Lee Gissendaner

Green Bay Packers
- Title: Player personnel executive / Director of pro scouting

Personal information
- Born: October 25, 1971 (age 54) Akron, Ohio, U.S.

Career information
- High school: Stow (OH)
- College: Northwestern
- NFL draft: 1994: 6th round, 187th overall pick

Career history

Playing
- Houston Oilers (1994)*; Toronto Argonauts (1995); Scottish Claymores (1996); Minnesota Vikings (1996)*;
- * Offseason or practice squad member only

Coaching
- Kent State (1997) Graduate assistant;

Operations
- Green Bay Packers (1998–2000) National scouting service representative; Green Bay Packers (2001–2014) Area scout; New York Jets (2015–2017) Area scout; Green Bay Packers (2018–present); Player personnel executive (2018–present); ; Director of pro scouting (2026–present); ; ;

Awards and highlights
- Big Ten Most Valuable Player (1992); First-team All-Big Ten (1992);

= Lee Gissendaner =

American football executive (born 1971)

Lee Gissendaner (born October 25, 1971) is the director of pro scouting and player personnel executive for the Green Bay Packers of the National Football League (NFL).

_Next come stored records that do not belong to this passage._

/-- The fields of a register that hold something; every other bit is rsvd and reads 0 (R10). -/
def Reg.fields : Reg → List Fld
  | .BDG_SEL => [Fld.BDG_SEL_KIND, Fld.BDG_SEL_INDEX]
  | .BDG_CAP => [Fld.BDG_CAP_CAP]
  | .BDG_CTRL => [Fld.BDG_CTRL_STARVE_LIM, Fld.BDG_CTRL_ENABLE, Fld.BDG_CTRL_BORROW]
  | .BDG_QUOTA => [Fld.BDG_QUOTA_QUOTA]
  | .BDG_BAL => [Fld.BDG_BAL_BAL]
  | .BDG_USED => [Fld.BDG_USED_USED]
  | .BDG_STAT => [Fld.BDG_STAT_STARVED, Fld.BDG_STAT_OVERSUB, Fld.BDG_STAT_WAITING]
  | .BDG_PCNT => [Fld.BDG_PCNT_PERIODS]
  | .FAB_DECERR => [Fld.FAB_DECERR_VALID, Fld.FAB_DECERR_WRITE, Fld.FAB_DECERR_REQ, Fld.FAB_DECERR_COUNT, Fld.FAB_DECERR_ADDR]
  | .REG_SEL => [Fld.REG_SEL_INDEX]
  | .BLK_SEL => [Fld.BLK_SEL_INDEX]
  | .LNK_SEL => [Fld.LNK_SEL_INDEX]
  | .FMC_SEL => [Fld.FMC_SEL_INDEX]
  | .HPT_SEL => [Fld.HPT_SEL_INDEX]
  | .CEL_SEL => [Fld.CEL_SEL_PHYS, Fld.CEL_SEL_INDEX]
  | .HPT_ACC => [Fld.HPT_ACC_ENT]
  | .HPT_ACCERR => [Fld.HPT_ACCERR_VALID, Fld.HPT_ACCERR_WRITE, Fld.HPT_ACCERR_BAR0, Fld.HPT_ACCERR_COUNT, Fld.HPT_ACCERR_ADDR]
  | .DIR_CTRL => [Fld.DIR_CTRL_SNP_TO]
  | .DIR_OCC => [Fld.DIR_OCC_ENTRIES]
  | .DIR_TXN => [Fld.DIR_TXN_REQ_MAX, Fld.DIR_TXN_TXN]
  | .DIR_BINV_CNT => [Fld.DIR_BINV_CNT_COUNT]
  | .DIR_STALE_CNT => [Fld.DIR_STALE_CNT_COUNT]
  | .DIR_PRIO => [Fld.DIR_PRIO_P]
  | .DIR_PEEK_ADDR => [Fld.DIR_PEEK_ADDR_GO, Fld.DIR_PEEK_ADDR_LINE]
  | .DIR_PEEK_RES => [Fld.DIR_PEEK_RES_DONE, Fld.DIR_PEEK_RES_HIT, Fld.DIR_PEEK_RES_STATE, Fld.DIR_PEEK_RES_AGE, Fld.DIR_PEEK_RES_SET]
  | .DIR_PEEK_VEC => [Fld.DIR_PEEK_VEC_SHARERS]
  | .DIR_HOP => [Fld.DIR_HOP_HOPS]
  | .BLK_PWR => [Fld.BLK_PWR_ABANDONED, Fld.BLK_PWR_WAKE_REQ, Fld.BLK_PWR_AUTOGATE, Fld.BLK_PWR_REQ, Fld.BLK_PWR_STATE]
  | .BLK_SPARE => [Fld.BLK_SPARE_ENABLE, Fld.BLK_SPARE_SPARE, Fld.BLK_SPARE_RETIRED]
  | .BLK_MAP => [Fld.BLK_MAP_POS3, Fld.BLK_MAP_POS2, Fld.BLK_MAP_POS1, Fld.BLK_MAP_POS0]
  | .BLK_RETIRE => [Fld.BLK_RETIRE_GO, Fld.BLK_RETIRE_SLOT]
  | .BLK_RTHR => [Fld.BLK_RTHR_CE_LIM]
  | .BLK_ELOG => [Fld.BLK_ELOG_OVFL, Fld.BLK_ELOG_COUNT, Fld.BLK_ELOG_HEAD]
  | .CEL_STAT => [Fld.CEL_STAT_RETIRED, Fld.CEL_STAT_SPARE, Fld.CEL_STAT_HELD, Fld.CEL_STAT_TRAPPED, Fld.CEL_STAT_BUSY]
  | .CEL_CTRL => [Fld.CEL_CTRL_CLR_ECC, Fld.CEL_CTRL_SELFTEST, Fld.CEL_CTRL_RELEASE]
  | .CEL_ECC => [Fld.CEL_ECC_UE, Fld.CEL_ECC_PARITY, Fld.CEL_ECC_CE]
  | .NMS_CTRL => [Fld.NMS_CTRL_ROW_THR, Fld.NMS_CTRL_SCRUB_HRS, Fld.NMS_CTRL_BSU_EN]
  | .NMS_ECC => [Fld.NMS_ECC_UE, Fld.NMS_ECC_CE]
  | .NMS_SPARE => [Fld.NMS_SPARE_USED, Fld.NMS_SPARE_FREE_MIN]
  | .NMS_BSU => [Fld.NMS_BSU_PASSES, Fld.NMS_BSU_FALLBACKS]
  | .SEQ_CTRL => [Fld.SEQ_CTRL_SLOTLOG, Fld.SEQ_CTRL_CLRTOK, Fld.SEQ_CTRL_ABORT, Fld.SEQ_CTRL_RESUME, Fld.SEQ_CTRL_HALT]
  | .SEQ_STAT => [Fld.SEQ_STAT_DETAIL, Fld.SEQ_STAT_STATE]
  | .SEQ_PC => [Fld.SEQ_PC_PC]
  | .SEQ_STEP => [Fld.SEQ_STEP_EPOCH, Fld.SEQ_STEP_STEP]
  | .SEQ_SLOT => [Fld.SEQ_SLOT_MICRO, Fld.SEQ_SLOT_KIND, Fld.SEQ_SLOT_VSTAGE, Fld.SEQ_SLOT_INDEX]
  | .SEQ_SEED => [Fld.SEQ_SEED_SEED]
  | .SEQ_WR_BASE => [Fld.SEQ_WR_BASE_EN, Fld.SEQ_WR_BASE_LOG2N, Fld.SEQ_WR_BASE_BASE]
  | .SEQ_CR_BASE => [Fld.SEQ_CR_BASE_EN, Fld.SEQ_CR_BASE_LOG2N, Fld.SEQ_CR_BASE_BASE]
  | .SEQ_ER_BASE => [Fld.SEQ_ER_BASE_EN, Fld.SEQ_ER_BASE_OVWR, Fld.SEQ_ER_BASE_LOG2N, Fld.SEQ_ER_BASE_BASE]
  | .SEQ_WR_CB => [Fld.SEQ_WR_CB_CB]
  | .SEQ_CR_CB => [Fld.SEQ_CR_CB_CB]
  | .SEQ_ER_CB => [Fld.SEQ_ER_CB_CB]
  | .SEQ_RSTAT => [Fld.SEQ_RSTAT_ER_PEND, Fld.SEQ_RSTAT_CR_PEND, Fld.SEQ_RSTAT_ER_STALL, Fld.SEQ_RSTAT_CR_STALL]
  | .NUM_CTRL => [Fld.NUM_CTRL_RSC, Fld.NUM_CTRL_SUBN]
  | .NUM_STAT => [Fld.NUM_STAT_PROMOTE, Fld.NUM_STAT_SILENT, Fld.NUM_STAT_RESCALED, Fld.NUM_STAT_FLUSHED]
  | .NUM_MON_SEL => [Fld.NUM_MON_SEL_SEL]
  | .NUM_HIST => [Fld.NUM_HIST_HBASE, Fld.NUM_HIST_HSTEP]
  | .NUM_SZ => [Fld.NUM_SZ_FLOOR, Fld.NUM_SZ_LIMIT]
  | .NUM_EVCNT => [Fld.NUM_EVCNT_PROMOTE, Fld.NUM_EVCNT_SILENT, Fld.NUM_EVCNT_RESCALE]
  | .NUM_GNS_STEP => [Fld.NUM_GNS_STEP_STEP]
  | .NUM_GNS_SUM => [Fld.NUM_GNS_SUM_S_RED, Fld.NUM_GNS_SUM_S_LOC]
  | .NUM_GNS_NLOC => [Fld.NUM_GNS_NLOC_COUNT]
  | .NUM_GNS_NRED => [Fld.NUM_GNS_NRED_COUNT]
  | .NUM_ER_BASE => [Fld.NUM_ER_BASE_EN, Fld.NUM_ER_BASE_OVWR, Fld.NUM_ER_BASE_LOG2N, Fld.NUM_ER_BASE_BASE]
  | .NUM_ER_CB => [Fld.NUM_ER_CB_CB]
  | .NUM_ER_STAT => [Fld.NUM_ER_STAT_PEND, Fld.NUM_ER_STAT_STALL]
  | .UPD_PGSRC => [Fld.UPD_PGSRC_ADDR]
  | .UPD_PGCMD => [Fld.UPD_PGCMD_GO, Fld.UPD_PGCMD_OP, Fld.UPD_PGCMD_GROUP]
  | .UPD_PGSTAT => [Fld.UPD_PGSTAT_DONE, Fld.UPD_PGSTAT_BUSY, Fld.UPD_PGSTAT_RESULT, Fld.UPD_PGSTAT_GROUP, Fld.UPD_PGSTAT_RC_FIRST]
  | .UPD_RCBASE => [Fld.UPD_RCBASE_EN, Fld.UPD_RCBASE_BASE]
  | .UPD_RCFREE => [Fld.UPD_RCFREE_LARGEST, Fld.UPD_RCFREE_FREE]
  | .UPD_PGV => [Fld.UPD_PGV_VALID]
  | .UPD_CNT => [Fld.UPD_CNT_HELD, Fld.UPD_CNT_DAMPED, Fld.UPD_CNT_SKEW, Fld.UPD_CNT_TORN]
  | .UPD_TEAM => [Fld.UPD_TEAM_WAIT, Fld.UPD_TEAM_PHASE, Fld.UPD_TEAM_ARRIVED, Fld.UPD_TEAM_SIZE]
  | .FMC_CZ_CTRL => [Fld.FMC_CZ_CTRL_EN, Fld.FMC_CZ_CTRL_TBASE]
  | .FMC_CZ_WIN => [Fld.FMC_CZ_WIN_END, Fld.FMC_CZ_WIN_BASE]
  | .FMC_XTS => [Fld.FMC_XTS_KEYED, Fld.FMC_XTS_EN]
  | .FMC_CZ_STAT => [Fld.FMC_CZ_STAT_CFGERR, Fld.FMC_CZ_STAT_POISONED, Fld.FMC_CZ_STAT_UNCODED, Fld.FMC_CZ_STAT_SEGMENTS]
  | .LNK_CTRL => [Fld.LNK_CTRL_TXN_TO, Fld.LNK_CTRL_DATELINE, Fld.LNK_CTRL_RETRAIN, Fld.LNK_CTRL_UNFENCE, Fld.LNK_CTRL_ENABLE]
  | .LNK_STAT => [Fld.LNK_STAT_LOSS_DETAIL, Fld.LNK_STAT_KEYPHASE, Fld.LNK_STAT_RETRAINS, Fld.LNK_STAT_STATE]
  | .LNK_PEER => [Fld.LNK_PEER_VALID, Fld.LNK_PEER_PLINK, Fld.LNK_PEER_PDEV]
  | .LNK_ERR => [Fld.LNK_ERR_AUTH, Fld.LNK_ERR_FECUNC, Fld.LNK_ERR_REPLAY, Fld.LNK_ERR_CRC]
  | .LNK_TAGS => [Fld.LNK_TAGS_PEAK, Fld.LNK_TAGS_OUT]
  | .LNK_DEVID => [Fld.LNK_DEVID_VALID, Fld.LNK_DEVID_ID]
  | .LNK_RTCFG => [Fld.LNK_RTCFG_SIZE]
  | .LNK_CETO => [Fld.LNK_CETO_CE_TO]
  | .LNK_BUNDLE => [Fld.LNK_BUNDLE_EN, Fld.LNK_BUNDLE_DIM, Fld.LNK_BUNDLE_LINKS]
  | .LNK_EPOCH => [Fld.LNK_EPOCH_WAIT, Fld.LNK_EPOCH_EPOCH]
  | .LNK_GRPBASE => [Fld.LNK_GRPBASE_EN, Fld.LNK_GRPBASE_BASE]
  | .LNK_GRPSTAT => [Fld.LNK_GRPSTAT_LIVE]
  | .LNK_RT => [Fld.LNK_RT_E3, Fld.LNK_RT_E2, Fld.LNK_RT_E1, Fld.LNK_RT_E0]
  | .COL_CTRL => [Fld.COL_CTRL_SLOWMUL, Fld.COL_CTRL_REPLAY, Fld.COL_CTRL_EN, Fld.COL_CTRL_HOST_EN, Fld.COL_CTRL_CORE_EN, Fld.COL_CTRL_ENG_EN]
  | .COL_STAT => [Fld.COL_STAT_RPLERR, Fld.COL_STAT_STAGE_FREE, Fld.COL_STAT_ENG_BUSY, Fld.COL_STAT_SLOWQ]
  | .COL_SEED => [Fld.COL_SEED_SEED]
  | .COL_CWT => [Fld.COL_CWT_TEXT, Fld.COL_CWT_PNG, Fld.COL_CWT_JPEG]
  | .COL_AVG => [Fld.COL_AVG_AVG]
  | .COL_STAGE => [Fld.COL_STAGE_SLOTKIB, Fld.COL_STAGE_BASE]
  | .COL_XFBASE => [Fld.COL_XFBASE_BASE]
  | .COL_TOKBASE => [Fld.COL_TOKBASE_BASE]
  | .COL_TOKN => [Fld.COL_TOKN_NENT]
  | .COL_STRCMD => [Fld.COL_STRCMD_GO, Fld.COL_STRCMD_DONE, Fld.COL_STRCMD_RESULT, Fld.COL_STRCMD_OP, Fld.COL_STRCMD_STREAM]
  | .COL_STRSRC => [Fld.COL_STRSRC_ADDR]
  | .HPT_CFG => [Fld.HPT_CFG_WIDTH, Fld.HPT_CFG_MODE]
  | .HPT_LSTAT => [Fld.HPT_LSTAT_SPEED, Fld.HPT_LSTAT_NLW, Fld.HPT_LSTAT_FLIT, Fld.HPT_LSTAT_BME, Fld.HPT_LSTAT_PERST, Fld.HPT_LSTAT_DLUP]
  | .HPT_EPOCH => [Fld.HPT_EPOCH_OPEN, Fld.HPT_EPOCH_CAUSE, Fld.HPT_EPOCH_EPOCH]
  | .HPT_GATE => [Fld.HPT_GATE_GO, Fld.HPT_GATE_EPOCH]
  | .HPT_CTRL => [Fld.HPT_CTRL_JAUTO, Fld.HPT_CTRL_ADV]
  | .HPT_JCTRL => [Fld.HPT_JCTRL_AUTO_THR, Fld.HPT_JCTRL_AUTO_AGE]
  | .HPT_JSTAT => [Fld.HPT_JSTAT_FAILED, Fld.HPT_JSTAT_PEAK, Fld.HPT_JSTAT_OCC]
  | .HPT_ERR => [Fld.HPT_ERR_CTO, Fld.HPT_ERR_EP, Fld.HPT_ERR_CA, Fld.HPT_ERR_UR]
  | .HPT_P2PB => [Fld.HPT_P2PB_BASE]
  | .HPT_P2PL => [Fld.HPT_P2PL_LIMIT, Fld.HPT_P2PL_EN]
  | .HPT_OBADDR => [Fld.HPT_OBADDR_ADDR]
  | .HPT_OBDATA => [Fld.HPT_OBDATA_DATA]
  | .HPT_MSIGEN => [Fld.HPT_MSIGEN_FLUSH, Fld.HPT_MSIGEN_VECTOR]
  | .RSL_CTRL => [Fld.RSL_CTRL_HTO, Fld.RSL_CTRL_FENCE]
  | .RSL_STAT => [Fld.RSL_STAT_FCAUSE, Fld.RSL_STAT_ADERR, Fld.RSL_STAT_QUIET, Fld.RSL_STAT_STATE]
  | .RSL_CQ_STAT => [Fld.RSL_CQ_STAT_OVFL, Fld.RSL_CQ_STAT_FSEV, Fld.RSL_CQ_STAT_DEPTH, Fld.RSL_CQ_STAT_FRONT, Fld.RSL_CQ_STAT_COUNT, Fld.RSL_CQ_STAT_HEAD]
  | .RSL_RQ_STAT => [Fld.RSL_RQ_STAT_OVFL, Fld.RSL_RQ_STAT_FSEV, Fld.RSL_RQ_STAT_DEPTH, Fld.RSL_RQ_STAT_FRONT, Fld.RSL_RQ_STAT_COUNT, Fld.RSL_RQ_STAT_HEAD]
  | .RSL_CQ_POP => [Fld.RSL_CQ_POP_GO, Fld.RSL_CQ_POP_OUTCOME]
  | .RSL_RQ_POP => [Fld.RSL_RQ_POP_GO, Fld.RSL_RQ_POP_OUTCOME]
  | .RSL_CQ_REC => [Fld.RSL_CQ_REC_DATA]
  | .RSL_RQ_REC => [Fld.RSL_RQ_REC_DATA]
  | .RSL_FIFE_CTRL => [Fld.RSL_FIFE_CTRL_EN, Fld.RSL_FIFE_CTRL_PROBE_TO, Fld.RSL_FIFE_CTRL_PERIOD]
  | .RSL_FIFEP => [Fld.RSL_FIFEP_EN, Fld.RSL_FIFEP_ALTB, Fld.RSL_FIFEP_PDEV]
  | .RSL_FIFES => [Fld.RSL_FIFES_STATE, Fld.RSL_FIFES_MISSED, Fld.RSL_FIFES_LAST]
  | .RSL_ADOPT => [Fld.RSL_ADOPT_GO, Fld.RSL_ADOPT_DONE, Fld.RSL_ADOPT_ID]
  | .RSL_REPORT => [Fld.RSL_REPORT_GO, Fld.RSL_REPORT_SEV, Fld.RSL_REPORT_STATUS, Fld.RSL_REPORT_DETAIL, Fld.RSL_REPORT_INFO]
  | .RSL_POLICY => [Fld.RSL_POLICY_SNAP_EVERY]
  | .RSL_CNT => [Fld.RSL_CNT_PROBES, Fld.RSL_CNT_CONFIRMS, Fld.RSL_CNT_PREEMPT, Fld.RSL_CNT_ESC]
  | .KTL_BOOT => [Fld.KTL_BOOT_KONLY, Fld.KTL_BOOT_SEALED, Fld.KTL_BOOT_STAGE, Fld.KTL_BOOT_FAIL, Fld.KTL_BOOT_SLOT]
  | .KTL_MB_DB => [Fld.KTL_MB_DB_GO, Fld.KTL_MB_DB_ADDR]
  | .KTL_MB_STAT => [Fld.KTL_MB_STAT_BUSY, Fld.KTL_MB_STAT_DONE, Fld.KTL_MB_STAT_RESULT]
  | .KTL_PWR => [Fld.KTL_PWR_PCAP, Fld.KTL_PWR_CAPINT, Fld.KTL_PWR_NCUR, Fld.KTL_PWR_PIN, Fld.KTL_PWR_THROT]
  | .KTL_THERM => [Fld.KTL_THERM_TMAX, Fld.KTL_THERM_TDIE, Fld.KTL_THERM_TJ_THR]
  | .KTL_SB => [Fld.KTL_SB_STUCK, Fld.KTL_SB_CHATTER, Fld.KTL_SB_HELD, Fld.KTL_SB_LEVEL]
  | .KTL_SBLIM => [Fld.KTL_SBLIM_TSTEP, Fld.KTL_SBLIM_PERST_LIM, Fld.KTL_SBLIM_THR_LIM]
  | .KTL_ALERT => [Fld.KTL_ALERT_KONLY, Fld.KTL_ALERT_FAST, Fld.KTL_ALERT_LINKAUTH, Fld.KTL_ALERT_KEYMIS, Fld.KTL_ALERT_THERMAL, Fld.KTL_ALERT_CAP, Fld.KTL_ALERT_STUCK, Fld.KTL_ALERT_CHATTER]
  | .KTL_ALERT_EN => [Fld.KTL_ALERT_EN_EN]
  | .KTL_TEL_CTRL => [Fld.KTL_TEL_CTRL_PERIOD]
  | .FMC_STAT => [Fld.FMC_STAT_POP, Fld.FMC_STAT_FAILED, Fld.FMC_STAT_DPC, Fld.FMC_STAT_CAP, Fld.FMC_STAT_RATE]
  | .FMC_ECC => [Fld.FMC_ECC_UE, Fld.FMC_ECC_PPR_PEND, Fld.FMC_ECC_CE]
  | .LNK_ER_BASE => [Fld.LNK_ER_BASE_EN, Fld.LNK_ER_BASE_OVWR, Fld.LNK_ER_BASE_LOG2N, Fld.LNK_ER_BASE_BASE]
  | .LNK_ER_CB => [Fld.LNK_ER_CB_CB]
  | .LNK_ER_STAT => [Fld.LNK_ER_STAT_PEND, Fld.LNK_ER_STAT_STALL]
  | .COL_RQ_BASE => [Fld.COL_RQ_BASE_EN, Fld.COL_RQ_BASE_LOG2N, Fld.COL_RQ_BASE_BASE]
  | .COL_RQ_CB => [Fld.COL_RQ_CB_CB]
  | .COL_CL_BASE => [Fld.COL_CL_BASE_EN, Fld.COL_CL_BASE_LOG2N, Fld.COL_CL_BASE_BASE]
  | .COL_CL_CB => [Fld.COL_CL_CB_CB]
  | .COL_CR_BASE => [Fld.COL_CR_BASE_EN, Fld.COL_CR_BASE_LOG2N, Fld.COL_CR_BASE_BASE]
  | .COL_CR_CB => [Fld.COL_CR_CB_CB]
  | .COL_HL_BASE => [Fld.COL_HL_BASE_EN, Fld.COL_HL_BASE_LOG2N, Fld.COL_HL_BASE_BASE]
  | .COL_HL_CB => [Fld.COL_HL_CB_CB]
  | .COL_HR_BASE => [Fld.COL_HR_BASE_EN, Fld.COL_HR_BASE_LOG2N, Fld.COL_HR_BASE_BASE]
  | .COL_HR_CB => [Fld.COL_HR_CB_CB]
  | .COL_MF_BASE => [Fld.COL_MF_BASE_EN, Fld.COL_MF_BASE_LOG2N, Fld.COL_MF_BASE_BASE]
  | .COL_MF_CB => [Fld.COL_MF_CB_CB]
  | .COL_RP_BASE => [Fld.COL_RP_BASE_EN, Fld.COL_RP_BASE_LOG2N, Fld.COL_RP_BASE_BASE]
  | .COL_RP_CB => [Fld.COL_RP_CB_CB]
  | .COL_ER_BASE => [Fld.COL_ER_BASE_EN, Fld.COL_ER_BASE_OVWR, Fld.COL_ER_BASE_LOG2N, Fld.COL_ER_BASE_BASE]
  | .COL_ER_CB => [Fld.COL_ER_CB_CB]
  | .COL_ER_STAT => [Fld.COL_ER_STAT_PEND, Fld.COL_ER_STAT_STALL]
  | .RSL_EL_BASE => [Fld.RSL_EL_BASE_EN, Fld.RSL_EL_BASE_OVWR, Fld.RSL_EL_BASE_LOG2N, Fld.RSL_EL_BASE_BASE]
  | .RSL_EL_CB => [Fld.RSL_EL_CB_CB]
  | .RSL_EL_STAT => [Fld.RSL_EL_STAT_PEND, Fld.RSL_EL_STAT_STALL]
  | .RSL_ELC_BASE => [Fld.RSL_ELC_BASE_EN, Fld.RSL_ELC_BASE_OVWR, Fld.RSL_ELC_BASE_LOG2N, Fld.RSL_ELC_BASE_BASE]
  | .RSL_ELC_CB => [Fld.RSL_ELC_CB_CB]
  | .RSL_ELC_STAT => [Fld.RSL_ELC_STAT_PEND, Fld.RSL_ELC_STAT_STALL]
  | .RSL_JR_BASE => [Fld.RSL_JR_BASE_EN, Fld.RSL_JR_BASE_LOG2N, Fld.RSL_JR_BASE_BASE]
  | .RSL_JR_CB => [Fld.RSL_JR_CB_CB]
  | .RSL_JR_STAT => [Fld.RSL_JR_STAT_PEND, Fld.RSL_JR_STAT_STALL]
  | .KTL_TEL_BASE => [Fld.KTL_TEL_BASE_EN, Fld.KTL_TEL_BASE_OVWR, Fld.KTL_TEL_BASE_LOG2N, Fld.KTL_TEL_BASE_BASE]
  | .KTL_TEL_CB => [Fld.KTL_TEL_CB_CB]
  | .KTL_TEL_STAT => [Fld.KTL_TEL_STAT_PEND, Fld.KTL_TEL_STAT_STALL]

He is a former American and Canadian football wide receiver in the Canadian Football League (CFL) and World League of American Football (WLAF). He was selected by the Houston Oilers in the sixth round of the 1994 NFL draft, but did not appear in an NFL games. He also played for the Toronto Argonauts of the CFL and the Scottish Claymores of the WLAF. Gissendaner played college football at Northwestern, winning the Big Ten Most Valuable Player in 1992.

==Coaching career==
Gissendaner served as a scout with the Green Bay Packers for 17 years (1998–2014), before joining the New York Jets with the same position from 2015 to 2017.

On May 19, 2026, having returned to Green Bay in 2018, Gissendaner added the title of director of pro scouting to his title.